Assignment: The data below should be duplicated in full, unchanged.

Given data:
Segment Open

/-- 10_state.md section 3, the shape of a built tree: (a) the root is internal; (b) parents are internal; (c)
every other internal node has a child; (d) the leaves are the codes; (e) no path is longer than 255; and there
are at most `NNODES` nodes. -/
def Obligations.BuiltTreeHasItsShape : Prop :=
  ∀ (ct : CodeTable) (tr : Tree), tableCanonical ct = true → LengthsLegal ct → buildTree ct = some tr →
    tr.nodeAt [] = some .int ∧
    (∀ p b, tr.nodeAt (p ++ [b]) ≠ none → tr.nodeAt p = some .int) ∧
    (∀ p, p ≠ [] → tr.nodeAt p = some .int → ∃ b, tr.nodeAt (p ++ [b]) ≠ none) ∧
    (∀ p x, tr.nodeAt p = some (.leaf x) ↔ lookupCode x ct = some p) ∧
    (∀ p, tr.nodeAt p ≠ none → p.length ≤ Config.lmax) ∧
    tr.size ≤ Config.nnodes

/-- 42_decode.md, "Streaming law and the path formulation": a walked bit by the codes alone, and walking a
concatenation of bits is walking its parts, unless the first part faults. -/
def Obligations.WalkIsThePathFormulation : Prop :=
  (∀ (s : State) (b : Bool), Inv s → s.phase = .dec →
    (∀ x, s.codeOf x = some (s.pos ++ [b]) → walkBit b s = some { s with out := s.out ++ [x], pos := [] }) ∧
    (IsInternal s.ct (s.pos ++ [b]) → walkBit b s = some { s with pos := s.pos ++ [b] }) ∧
    (¬ IsCode s.ct (s.pos ++ [b]) → ¬ IsInternal s.ct (s.pos ++ [b]) → walkBit b s = none)) ∧
  ∀ (s : State) (as bs : Bits), s.phase = .dec →
    walkBits (as ++ bs) s =
      if (walkBits as s).phase = .fault then walkBits as s else walkBits bs (walkBits as s)

/-! ### The invariant -/

/-- The reset state meets the invariant. -/
def Obligations.ResetMeetsTheInvariant : Prop := Inv State.reset

/-- 10_state.md: the serializer invariant (section 4), `ERR` and `FAULT` (section 6), the tree, the position and
the phase (sections 3 and 9), the counters (section 5) and the legal code lengths (section 2) hold again after
every step, from every state in which they hold. -/
def Obligations.EveryStepKeepsTheInvariant : Prop :=
  ∀ s t : State, Inv s → step s = .next t → Inv t

/-! ### Whole runs, through the command port -/

/-- 41_encode.md, "Pack law" and "Size law", for any table, prefix-free or not: the run `EBEGIN; ENC s1; ...;
ENC sk; EEND` emits exactly `pack(e)`, each byte by the command that pushes its last bit, and leaves `EBITS = n`;
`pack(e)` is `ceil(n/8)` bytes with `e[8j + t]` at bit `7 - t` of byte `j` and 0 elsewhere, and its first `n` bits
read most significant first are `e`. -/
def Obligations.EncodeRunEmitsThePackedCodes : Prop :=
  (∀ (s : State) (syms : List Byte) (e : Bits) (rest : List HostEvent), s.phase = .load →
    spell s.ct syms = some e → e.length < 2 ^ 64 →
    s.port = packetsOf (.ebegin :: (syms.map .enc ++ [.eend])) ++ rest →
    runSteps (syms.length + 2) s =
      .next { s with
        out := s.out ++ pack e, ebits := BitVec.ofNat 64 e.length, sr := 0#8, cnt := 0#3, port := rest } ∧
    ∀ k, k ≤ syms.length → ∃ ek u, spell s.ct (syms.take k) = some ek ∧ runSteps (k + 1) s = .next u ∧
      u.out = s.out ++ pack (ek.take (8 * (ek.length / 8)))) ∧
  (∀ e : Bits, (pack e).length = (e.length + 7) / 8 ∧
    (∀ j b, (pack e)[j]? = some b → ∀ t, t < 8 → b.getLsbD (7 - t) = e.getD (8 * j + t) false) ∧
    (unpack (pack e)).take e.length = e)

/-- 42_decode.md, "Counted-mode round-trip law": over the bytes of `pack(e)` with `N = n` the decode run emits
exactly the symbols, faults nowhere, and ends with `DREM = 0`, `POS = ε`, `AMB = 0`, `PHASE = LOAD`. -/
def Obligations.CountedRunDecodesExactly : Prop :=
  ∀ (s : State) (syms : List Byte) (e : Bits) (rest : List HostEvent), Inv s → s.phase = .load →
    PrefixFree s.ct → spell s.ct syms = some e → e.length < 2 ^ 64 →
    s.port = packetsOf (.dbeginl (BitVec.ofNat 64 e.length) :: ((pack e).map .dec ++ [.dend])) ++ rest →
    runSteps ((pack e).length + 2) s =
      .next { s with
        out := s.out ++ syms, lim := true, drem := 0#64, dany := !e.isEmpty, amb := false, port := rest }

/-- 42_decode.md, "Legacy-mode over-read law": the run emits the symbols and then the symbols `X` whose codes the
`z` zero pad bits complete, at most `z` of them; it ends without a fault, or the walk of the pad bits meets an
absent left child and the run faults `MALFORMED_PAYLOAD` after these symbols. With no pad bits the output is
exact; where a code of `d` zeros is loaded for `x`, `X` is `floor(z/d)` copies of `x`. -/
def Obligations.LegacyRunOverReadsThePadBits : Prop :=
  ∀ (s : State) (syms : List Byte) (e : Bits) (rest : List HostEvent), Inv s → s.phase = .load →
    PrefixFree s.ct → spell s.ct syms = some e →
    s.port = packetsOf (.dbegin :: ((pack e).map .dec ++ [.dend])) ++ rest →
    ∃ t extra f q, runSteps ((pack e).length + 2) s = .next t ∧ t.out = s.out ++ syms ++ extra ∧
      t.port = rest ∧ t.ct = s.ct ∧ spell s.ct extra = some f ∧ IsInternal s.ct q ∧
      extra.length ≤ padBits e.length ∧ padBits e.length ≤ 7 ∧
      ((t.phase = .load ∧ t.err = .none ∧ t.tree = none ∧ t.pos = [] ∧ t.amb = !e.isEmpty ∧
          f ++ q = List.replicate (padBits e.length) false) ∨
        (t.phase = .fault ∧ t.err = .raised .malformedPayload ∧ t.pos = q ∧
          f ++ q ++ [false] <+: List.replicate (padBits e.length) false ∧
          ¬ IsInternal s.ct (q ++ [false]) ∧ ¬ IsCode s.ct (q ++ [false]))) ∧
      (padBits e.length = 0 → extra = [] ∧ t.phase = .load) ∧
      ∀ x d, lookupCode x s.ct = some (List.replicate d false) →
        t.phase = .load ∧ extra = List.replicate (padBits e.length / d) x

Segment Closed

Response:
/-- 10_state.md section 3, the shape of a built tree: (a) the root is internal; (b) parents are internal; (c)
every other internal node has a child; (d) the leaves are the codes; (e) no path is longer than 255; and there
are at most `NNODES` nodes. -/
def Obligations.BuiltTreeHasItsShape : Prop :=
  ∀ (ct : CodeTable) (tr : Tree), tableCanonical ct = true → LengthsLegal ct → buildTree ct = some tr →
    tr.nodeAt [] = some .int ∧
    (∀ p b, tr.nodeAt (p ++ [b]) ≠ none → tr.nodeAt p = some .int) ∧
    (∀ p, p ≠ [] → tr.nodeAt p = some .int → ∃ b, tr.nodeAt (p ++ [b]) ≠ none) ∧
    (∀ p x, tr.nodeAt p = some (.leaf x) ↔ lookupCode x ct = some p) ∧
    (∀ p, tr.nodeAt p ≠ none → p.length ≤ Config.lmax) ∧
    tr.size ≤ Config.nnodes

/-- 42_decode.md, "Streaming law and the path formulation": a walked bit by the codes alone, and walking a
concatenation of bits is walking its parts, unless the first part faults. -/
def Obligations.WalkIsThePathFormulation : Prop :=
  (∀ (s : State) (b : Bool), Inv s → s.phase = .dec →
    (∀ x, s.codeOf x = some (s.pos ++ [b]) → walkBit b s = some { s with out := s.out ++ [x], pos := [] }) ∧
    (IsInternal s.ct (s.pos ++ [b]) → walkBit b s = some { s with pos := s.pos ++ [b] }) ∧
    (¬ IsCode s.ct (s.pos ++ [b]) → ¬ IsInternal s.ct (s.pos ++ [b]) → walkBit b s = none)) ∧
  ∀ (s : State) (as bs : Bits), s.phase = .dec →
    walkBits (as ++ bs) s =
      if (walkBits as s).phase = .fault then walkBits as s else walkBits bs (walkBits as s)

/-! ### The invariant -/

/-- The reset state meets the invariant. -/
def Obligations.ResetMeetsTheInvariant : Prop := Inv State.reset

/-- 10_state.md: the serializer invariant (section 4), `ERR` and `FAULT` (section 6), the tree, the position and
the phase (sections 3 and 9), the counters (section 5) and the legal code lengths (section 2) hold again after
every step, from every state in which they hold. -/
def Obligations.EveryStepKeepsTheInvariant : Prop :=
  ∀ s t : State, Inv s → step s = .next t → Inv t

/-! ### Whole runs, through the command port -/

/-- 41_encode.md, "Pack law" and "Size law", for any table, prefix-free or not: the run `EBEGIN; ENC s1; ...;
ENC sk; EEND` emits exactly `pack(e)`, each byte by the command that pushes its last bit, and leaves `EBITS = n`;
`pack(e)` is `ceil(n/8)` bytes with `e[8j + t]` at bit `7 - t` of byte `j` and 0 elsewhere, and its first `n` bits
read most significant first are `e`. -/
def Obligations.EncodeRunEmitsThePackedCodes : Prop :=
  (∀ (s : State) (syms : List Byte) (e : Bits) (rest : List HostEvent), s.phase = .load →
    spell s.ct syms = some e → e.length < 2 ^ 64 →
    s.port = packetsOf (.ebegin :: (syms.map .enc ++ [.eend])) ++ rest →
    runSteps (syms.length + 2) s =
      .next { s with
        out := s.out ++ pack e, ebits := BitVec.ofNat 64 e.length, sr := 0#8, cnt := 0#3, port := rest } ∧
    ∀ k, k ≤ syms.length → ∃ ek u, spell s.ct (syms.take k) = some ek ∧ runSteps (k + 1) s = .next u ∧
      u.out = s.out ++ pack (ek.take (8 * (ek.length / 8)))) ∧
  (∀ e : Bits, (pack e).length = (e.length + 7) / 8 ∧
    (∀ j b, (pack e)[j]? = some b → ∀ t, t < 8 → b.getLsbD (7 - t) = e.getD (8 * j + t) false) ∧
    (unpack (pack e)).take e.length = e)

/-- 42_decode.md, "Counted-mode round-trip law": over the bytes of `pack(e)` with `N = n` the decode run emits
exactly the symbols, faults nowhere, and ends with `DREM = 0`, `POS = ε`, `AMB = 0`, `PHASE = LOAD`. -/
def Obligations.CountedRunDecodesExactly : Prop :=
  ∀ (s : State) (syms : List Byte) (e : Bits) (rest : List HostEvent), Inv s → s.phase = .load →
    PrefixFree s.ct → spell s.ct syms = some e → e.length < 2 ^ 64 →
    s.port = packetsOf (.dbeginl (BitVec.ofNat 64 e.length) :: ((pack e).map .dec ++ [.dend])) ++ rest →
    runSteps ((pack e).length + 2) s =
      .next { s with
        out := s.out ++ syms, lim := true, drem := 0#64, dany := !e.isEmpty, amb := false, port := rest }

/-- 42_decode.md, "Legacy-mode over-read law": the run emits the symbols and then the symbols `X` whose codes the
`z` zero pad bits complete, at most `z` of them; it ends without a fault, or the walk of the pad bits meets an
absent left child and the run faults `MALFORMED_PAYLOAD` after these symbols. With no pad bits the output is
exact; where a code of `d` zeros is loaded for `x`, `X` is `floor(z/d)` copies of `x`. -/
def Obligations.LegacyRunOverReadsThePadBits : Prop :=
  ∀ (s : State) (syms : List Byte) (e : Bits) (rest : List HostEvent), Inv s → s.phase = .load →
    PrefixFree s.ct → spell s.ct syms = some e →
    s.port = packetsOf (.dbegin :: ((pack e).map .dec ++ [.dend])) ++ rest →
    ∃ t extra f q, runSteps ((pack e).length + 2) s = .next t ∧ t.out = s.out ++ syms ++ extra ∧
      t.port = rest ∧ t.ct = s.ct ∧ spell s.ct extra = some f ∧ IsInternal s.ct q ∧
      extra.length ≤ padBits e.length ∧ padBits e.length ≤ 7 ∧
      ((t.phase = .load ∧ t.err = .none ∧ t.tree = none ∧ t.pos = [] ∧ t.amb = !e.isEmpty ∧
          f ++ q = List.replicate (padBits e.length) false) ∨
        (t.phase = .fault ∧ t.err = .raised .malformedPayload ∧ t.pos = q ∧
          f ++ q ++ [false] <+: List.replicate (padBits e.length) false ∧
          ¬ IsInternal s.ct (q ++ [false]) ∧ ¬ IsCode s.ct (q ++ [false]))) ∧
      (padBits e.length = 0 → extra = [] ∧ t.phase = .load) ∧
      ∀ x d, lookupCode x s.ct = some (List.replicate d false) →
        t.phase = .load ∧ extra = List.replicate (padBits e.length / d) x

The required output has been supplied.